Empirical use of antibiotics, a major contributor in hospital Clostridum difficile infection case load. A retrospective study
Aims
The aim of this study was to identify risk factors which lead to Clostridium difficile infection (CDI) in patients admitted to hospital due to any reason.
Methods
A retrospective study was conducted looking through the records of patients with CDI in a period of 6 months (Aug 2013–Jan 2013) in a district general hospital (DGH) of NHS Wales UK. Thirty-five patients were identified who were flagged as CDI positive either with glutamate dehydrogenase toxin or actual organism in the presence of clinical symptoms. Case-notes and drug-charts were obtained from medical records and clinical state of the patient in question was investigated at the time of infection. Any history of antibiotic use during the episode in question or in previous 3 months (inpatient or outpatient) was documented. Indication for the antibiotics was also identified and whether the indication was confirmed prior to that.
Results
Of the 35 patients the majority were female (21/14) and most were elderly with only nine patients identified as under 70. Prior use of antibiotics both in outpatient or inpatient settings including primary care was identified in 31/35 (88%) patients. Among these, most of the patients (18/31 or 58%) were found to have a history of exposure to more than one antibiotic in the last 3 months. Among the conditions being treated, urinary tract infections covered most of the cases followed by pneumonia. In 18/31 (58%) patients, evidence for the above indication was confirmed prior to starting treatment. Oral metronidazole was the major mode of treatment followed by oral vancomycin (16 vs 5). However, no documentation of severity was identified for selection of one over the other. It was interesting to note the presence of a proton pump inhibitor in 13/35 (37%) patients, which was withheld in some of the cases after CDI was flagged. Only one patient had a prior history of confirmed CDI.
Conclusion
C difficile is the most frequent infectious cause of healthcare-associated diarrhoea and is a significant cause of morbidity, mortality and prolonged hospital stay among hospitalised patients. Most CDI cases are associated with inpatient or outpatient contact with a healthcare setting, particularly antibiotic use. Development of CDI usually requires two events: disruption of the gut flora (typically via exposure to antibiotics) and acquisition of the organism via the faecal-oral route. Prevention and control of C difficile includes a number of interventions including emphases on public reporting, careful antibiotic use and infection control measures. Antibiotic use increases the risk of developing CDI seven- to tenfold during and up to 1 month after treatment and approximately threefold for 2 months thereafter. Targeted restriction of a particular antibiotic agent or class of agents can facilitate control of hospital outbreaks and reduce CDI rates in the community. In England, for example, a national shift in antibiotic prescribing between 2006 and 2009 was associated with a reduction in hospital CDI rates by more than 50%. Another study evaluating an antibiotic stewardship programme implemented during the Quebec outbreak in the early 2000s noted a reduction in incidence of nosocomial CDI of 60%.
Recommendations
Empirical use of antibiotics should be discouraged, specifically in an elderly population (higher risk of CDI and atypical presentation of infections).

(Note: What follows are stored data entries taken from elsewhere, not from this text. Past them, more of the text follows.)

-- ==== Sys2Proof/Laws/Compress.lean ====
section
/-! SUPPORT. What COMPRESS's first three stages leave (46_compress.md R110), and everything a command's function and a host
access leave unchanged (30_encoding.md R64, 20_memory.md R53). -/

namespace Sys2Proof.Machine

/-- The first three stages write FREQ, NODE, CB, NLEAF, NNODE and ROOT only (R110). -/
theorem State.compressTables_frame (s : State) :
    s.compressTables =
      { s with mem := { s.mem with freq := s.compressTables.mem.freq, node := s.compressTables.mem.node
                                   cb := s.compressTables.mem.cb }
               nleaf := s.compressTables.nleaf
               nnode := s.compressTables.nnode
               root := s.compressTables.root } := by
  unfold State.compressTables
  rcases freqCommand_cases s with ⟨-, e⟩ | ⟨-, e⟩ <;> rw [e] <;> rfl

@[simp] theorem State.compressTables_inputBytes (s : State) : s.compressTables.inputBytes = s.inputBytes := by
  rw [s.compressTables_frame]
  rfl

@[simp] theorem State.compressTables_params (s : State) : s.compressTables.params = s.params := by
  rw [s.compressTables_frame]

@[simp] theorem State.compressTables_lenFails (s : State) : s.compressTables.lenFails = s.lenFails := by
  rw [s.compressTables_frame]
  rfl

/-- COMPRESS keeps the canonical form (R110). -/
theorem compressCommand_wf {s : State} (hw : s.mem.wf s.params = true) :
    (compressCommand s).after.mem.wf s.params = true := by
  rcases compressCommand_cases s with ⟨-, -, e⟩ | ⟨-, -, e⟩ | ⟨-, e⟩ <;> rw [e]
  · exact State.dropOutput_wf hw
  · exact hw
  · have h1 := freqCommand_wf hw
    have p1 : (freqCommand s).after.params = s.params := by
      rcases freqCommand_cases s with ⟨-, e⟩ | ⟨-, e⟩ <;> rw [e] <;> rfl
    rw [← p1] at h1
    have h2 := buildCommand_wf h1
    have h3 := gencbCommand_wf (s := (buildCommand (freqCommand s).after).after) h2
    have h4 := packCommand_wf (s := s.compressTables) h3
    rwa [s.compressTables_params] at h4

/-- Every command's function keeps the canonical form. -/
theorem commandResult_wf (i : Instr) {s : State} (hw : s.mem.wf s.params = true) :
    (commandResult i s).after.mem.wf s.params = true := by
  cases i with
  | nop => exact hw
  | freq => exact freqCommand_wf hw
  | build => exact buildCommand_wf hw
  | gencb => exact gencbCommand_wf hw
  | pack => exact packCommand_wf hw
  | unpack => exact unpackCommand_wf hw
  | compress => exact compressCommand_wf hw
  | clrcb => exact clrcbCommand_wf hw
  | illegal w => exact hw

/-- Everything a command's function can write: the memories but IBUF, NLEAF, NNODE, ROOT, OUT_LEN, PAD_OUT, NBITS, and the
model's draw counter (R64). -/
theorem commandResult_frame (i : Instr) (s : State) :
    (commandResult i s).after =
      { s with mem := { (commandResult i s).after.mem with ibuf := s.mem.ibuf }
               nleaf := (commandResult i s).after.nleaf
               nnode := (commandResult i s).after.nnode
               root := (commandResult i s).after.root
               outLen := (commandResult i s).after.outLen
               padOut := (commandResult i s).after.padOut
               nbits := (commandResult i s).after.nbits
               draws := (commandResult i s).after.draws } := by
  cases i with
  | nop => rfl
  | freq =>
    simp only [commandResult]
    rcases freqCommand_cases s with ⟨-, e⟩ | ⟨-, e⟩ <;> rw [e] <;> rfl
  | build => rfl
  | gencb => rfl
  | pack =>
    simp only [commandResult]
    rw [packCommand_frame]
  | unpack =>
    simp only [commandResult]
    rw [unpackCommand_frame]
  | compress =>
    simp only [commandResult]
    rcases compressCommand_cases s with ⟨-, -, e⟩ | ⟨-, -, e⟩ | ⟨-, e⟩ <;> rw [e]
    · rfl
    · rfl
    · rw [packCommand_frame, s.compressTables_frame]
  | clrcb => rfl
  | illegal w => rfl

/-- What every write to a target leaves: the parameters, the tree and its registers, the result registers, the draws, and
RST (R31, R50, R53). -/
theorem State.writeTarget_frame (n : Nat) (v : Word) (s : State) (t : Target) :
    (s.writeTarget n v t).params = s.params ∧ (s.writeTarget n v t).mem.node = s.mem.node ∧
    (s.writeTarget n v t).nleaf = s.nleaf ∧ (s.writeTarget n v t).nnode = s.nnode ∧
    (s.writeTarget n v t).root = s.root ∧ (s.writeTarget n v t).outLen = s.outLen ∧
    (s.writeTarget n v t).padOut = s.padOut ∧ (s.writeTarget n v t).nbits = s.nbits ∧
    (s.writeTarget n v t).errPos = s.errPos ∧ (s.writeTarget n v t).errSym = s.errSym ∧
    (s.writeTarget n v t).rst = s.rst ∧ (s.writeTarget n v t).draws = s.draws ∧
    (s.writeTarget n v t).inputs = s.inputs ∧
    (s.writeTarget n v t).mem.ibuf.draw = s.mem.ibuf.draw ∧ (s.writeTarget n v t).mem.obuf.draw = s.mem.obuf.draw := by
  cases t with
  | reg r =>
    cases r <;> simp [State.writeTarget, State.writeReg, State.writeStatus_eq, State.startCommand, State.clearDone]
  | ibuf i => simp [State.writeTarget]
  | obuf i => simp [State.writeTarget]
  | _ => simp [State.writeTarget]

end Sys2Proof.Machine
end

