-- ==== Sys2Proof/Laws/Decode.lean ====
section
/-! SUPPORT. The fields of a command word as numbers (R60), what is reserved (R63), and the byte lanes of a word (R45). -/

namespace Sys2Proof

/-- RSVD is zero exactly below 16 (R60). -/
theorem rsvdField_eq_zero_iff (w : Word) : rsvdField w = 0#28 ↔ w.toNat < 16 := by
  have h : (rsvdField w).toNat = w.toNat / 16 := by
    have := w.isLt
    rw [rsvdField, BitVec.extractLsb'_toNat, Nat.shiftRight_eq_div_pow]
    omega
  constructor
  · intro e
    rw [e] at h
    have : (0#28).toNat = 0 := rfl
    omega
  · intro hw
    apply BitVec.eq_of_toNat_eq
    rw [h, Nat.div_eq_of_lt hw]
    rfl

/-- OP is the word modulo 16 (R60). -/
theorem opField_toNat (w : Word) : (opField w).toNat = w.toNat % 16 := by
  rw [opField, BitVec.extractLsb'_toNat, Nat.shiftRight_zero]

/-- Every word from 8 on is illegal (R63). -/
theorem decodeWord_of_ge {w : Word} (h : 8 ≤ w.toNat) : decodeWord w = .illegal w := by
  unfold decodeWord
  split
  · rfl
  · next hr =>
    have hlt := (rsvdField_eq_zero_iff w).mp (by simpa using hr)
    have hop := opField_toNat w
    rw [Nat.mod_eq_of_lt hlt] at hop
    unfold opmap
    rw [hop]
    split <;> first | omega | rfl

/-- The words below 8, one by one. -/
theorem word_lt_eight {w : Word} (h : w.toNat < 8) :
    w = 0#32 ∨ w = 1#32 ∨ w = 2#32 ∨ w = 3#32 ∨ w = 4#32 ∨ w = 5#32 ∨ w = 6#32 ∨ w = 7#32 := by
  have hc : w.toNat = 0 ∨ w.toNat = 1 ∨ w.toNat = 2 ∨ w.toNat = 3 ∨ w.toNat = 4 ∨ w.toNat = 5 ∨ w.toNat = 6 ∨
      w.toNat = 7 := by omega
  simp only [BitVec.toNat_eq]
  exact hc

/-- R63: the reserved words are those from 8 on. -/
theorem isReservedWord_iff (w : Word) : isReservedWord w = true ↔ 8 ≤ w.toNat := by
  have hand : (w &&& 0xF#32).toNat = w.toNat % 16 := by
    rw [BitVec.toNat_and]
    exact Nat.and_two_pow_sub_one_eq_mod w.toNat 4
  have hsh : (w >>> 4).toNat = w.toNat / 16 := by
    rw [BitVec.toNat_ushiftRight, Nat.shiftRight_eq_div_pow]
  have h8 : (8#32).toNat = 8 := rfl
  simp only [isReservedWord, Bool.or_eq_true, bne_iff_ne, decide_eq_true_eq, BitVec.le_def, hand, h8]
  constructor
  · rintro (h | h)
    · by_contra hc
      refine h (BitVec.eq_of_toNat_eq ?_)
      rw [hsh, Nat.div_eq_of_lt (by omega)]
      rfl
    · omega
  · intro h
    by_cases hb : w.toNat < 16
    · exact .inr (by omega)
    · refine .inl fun e => ?_
      rw [e] at hsh
      have : (0#32).toNat = 0 := rfl
      omega

/-- The word made of its own four lanes (R45). -/
theorem wordOfBytes_lanes (w : Word) :
    wordOfBytes (w.extractLsb' 0 8) (w.extractLsb' 8 8) (w.extractLsb' 16 8) (w.extractLsb' 24 8) = w := by
  apply BitVec.eq_of_toNat_eq
  have hadd : ∀ {m n : Nat} (x : BitVec m) (y : BitVec n), (x ++ y).toNat = x.toNat * 2 ^ n + y.toNat := by
    intro m n x y
    rw [BitVec.toNat_append, ← Nat.shiftLeft_add_eq_or_of_lt y.isLt, Nat.shiftLeft_eq]
  have hw := w.isLt
  simp only [wordOfBytes, hadd, BitVec.extractLsb'_toNat, Nat.shiftRight_eq_div_pow]
  omega

end Sys2Proof
end

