/-- Settles O22: the codes are the paths to the leaves, and none of those begins another. -/
theorem generatedCodebookIsPrefixFree : Obligations.GeneratedCodebookIsPrefixFree :=
  fun s ht => ⟨_, exec_gencb s, ht.gencb_prefixFree, ht.gencb_prefixFree.noSharedCode⟩

/-- Settles O24: CLRCB writes the empty codebook, and GENCB reads neither the codebook nor what a completion writes. -/
theorem clrcbClearsEveryEntry : Obligations.ClrcbClearsEveryEntry :=
  ⟨by decide, fun s => ⟨_, exec_eq .clrcb s, fun _ => rfl, rfl, rfl⟩⟩

end Sys2Proof.Machine
end

section
/-! SUPPORT. The round trip of PACK and UNPACK (R109): what PACK leaves when it succeeds, what UNPACK emits on a greedy
parse, and the bits and bytes that go from OBUF to IBUF. -/

namespace Sys2Proof.Machine

/-! ### PACK and UNPACK when they succeed (R99, R103) -/

/-- Everything a PACK that completes without an error has done (R99): every input byte has a code, the codes fit OBUF, and
OBUF takes their bits in order. -/
theorem packCommand_eq_ok {s : State} (h : (packCommand s).complete.err = .ok) :
    ∃ codes : List Bits, (s.inputBytes.map fun v => s.mem.codeOf v.toNat) = codes.map some ∧
      codes.flatten.length ≤ 8 * s.params.nObuf ∧ (packCommand s).complete =
        (s.writeOutput (packStream codes.flatten) (BitVec.ofNat 3 (padCount codes.flatten.length))
          codes.flatten.length).completeOk := by
  rcases packCommand_cases s with ⟨-, e⟩ | ⟨f, -, hf, e⟩ | ⟨bits, -, hs, e⟩
  · rw [e, CmdResult.complete_fail (State.failOutput_verdict _ s)] at h
    cases h
  · rw [e, CmdResult.complete_fail (State.failOutput_verdict f s), State.takeError_err] at h
    rcases packScan_eq_error hf with hc | ⟨hc, -⟩ <;> rw [hc] at h <;> cases h
  · obtain ⟨codes, hcodes, rfl, hl⟩ := packScan_eq_ok hs (Nat.zero_le _)
    exact ⟨codes, hcodes, by omega, by rw [e, CmdResult.complete_ok rfl]⟩

/-- UNPACK of a stream that is a list of greedy emissions writes their byte values (R103, R104). -/
theorem unpackCommand_segs {s : State} {segs : List (Nat × Bits)} (hlen : s.inLen.toNat ≤ s.params.nIbuf)
    (hpad : s.padIn.toNat ≤ 8 * s.inLen.toNat) (hs : s.mem.NoSharedCode) (hg : s.mem.GreedySegs segs)
    (hcap : segs.length ≤ s.params.nObuf) (hbits : s.trimmedStream = segBits segs) :
    unpackCommand s = ⟨s.writeOutput (segBytes segs) 0 (segBits segs).length, .ok⟩ := by
  have hscan : unpackScan s.mem.cb s.params.nObuf 0 0 [] 0 s.trimmedStream = .ok (segBytes segs) := by
    obtain ⟨st, h⟩ := unpackScan_segs (cap := s.params.nObuf) segs [] 0 0 0 hs hg (by omega)
    rw [List.append_nil] at h
    rw [hbits, h]
    simp [unpackScan]
  have hdup : Codebook.dupPair s.mem.cb = none := dupPair_none hs
  unfold unpackCommand
  rw [(s.lenFails_eq_false_iff).mpr hlen, if_neg Bool.false_ne_true, if_neg (by omega), hdup, hscan, hbits]

/-! ### Segments -/

/-- The byte values and their codes, as segments (R99). -/
theorem Memory.exists_segs {m : Memory} {vs : List Byte} {codes : List Bits}
    (h : (vs.map fun v => m.codeOf v.toNat) = codes.map some) :
    ∃ segs, segBytes segs = vs ∧ segBits segs = codes.flatten ∧ ∀ g ∈ segs, g.1 < 256 ∧ m.codeOf g.1 = some g.2 := by
  induction vs generalizing codes with
  | nil =>
    obtain rfl : codes = [] := by simpa using h.symm
    exact ⟨[], rfl, rfl, nofun⟩
  | cons v vs ih =>
    match codes, h with
    | c :: codes, h =>
      obtain ⟨hc, h⟩ := List.cons.inj h
      obtain ⟨segs, hv, hb, hall⟩ := ih h
      refine ⟨(v.toNat, c) :: segs, ?_, ?_, List.forall_mem_cons.mpr ⟨⟨v.isLt, hc⟩, hall⟩⟩
      · rw [← hv, segBytes, List.map_cons, BitVec.ofNat_toNat, BitVec.setWidth_eq]
        rfl
      · rw [List.flatten_cons, ← hb]
        rfl

theorem length_segBytes (segs : List (Nat × Bits)) : (segBytes segs).length = segs.length := List.length_map _

/-- In a codebook where no code begins another (R96), every code is a greedy emission (R104). -/
theorem Memory.PrefixFree.emits {m : Memory} (h : m.PrefixFree) {b : Nat} {c : Bits} (hb : b < 256)
    (hc : m.codeOf b = some c) : m.Emits b c := by
  refine ⟨hb, hc, fun b' hb' c' hc' hp => ?_⟩
  by_cases e : b' = b
  · subst e
    exact Option.some.inj (hc'.symm.trans hc)
  · exact absurd hp (h b' b hb' hb e c' c hc' hc)

/-- Memories with one codebook have the same codes (R94). -/
theorem Memory.codeOf_congr {m m' : Memory} (h : m.cb = m'.cb) (b : Nat) : m.codeOf b = m'.codeOf b := by
  rw [Memory.codeOf, Memory.codeOf, h]

theorem Memory.PrefixFree.congr {m m' : Memory} (hm : m.PrefixFree) (h : m'.cb = m.cb) : m'.PrefixFree := by
  intro b b' hb hb' hne c c' hc hc'
  rw [Memory.codeOf_congr h] at hc hc'
  exact hm b b' hb hb' hne c c' hc hc'

/-! ### From OBUF to IBUF (R52, R100) -/

/-- A state that takes the packed bytes of a stream, their number and their pad count as its input sees that stream
(R52, R100, R103). -/
theorem State.trimmedStream_of_packed {u : State} {o : Buffer} {bits : Bits}
    (hlen : u.inLen.toNat = (packStream bits).length) (hpad : u.padIn = BitVec.ofNat 3 (padCount bits.length))
    (hbytes : ∀ j, j < u.inLen.toNat → u.mem.ibuf.byte j = (o.store 0 (packStream bits)).byte j) :
    u.trimmedStream = bits := by
  have hsum := packStream_padded bits
  rw [← hpad, ← hlen] at hsum
  refine State.trimmedStream_eq (by omega) fun k hk => ?_
  rw [← streamBit_store_packStream o bits k (by omega), streamBit, streamBit, hbytes (k / 8) (by omega)]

Use of multiple antibiotics or switching between antibiotics should be kept to minimum if possible and a microbiologist should be consulted prior to doing this.
An indication for the use of antibiotics should always be confirmed.
Appropriate investigations should be offered to ensure targeted use of antibiotics.
Treatment for CDI should be selected according to the severity of infection.
Conflict of interest statement
None.
- © Royal College of Physicians 2019. All rights reserved.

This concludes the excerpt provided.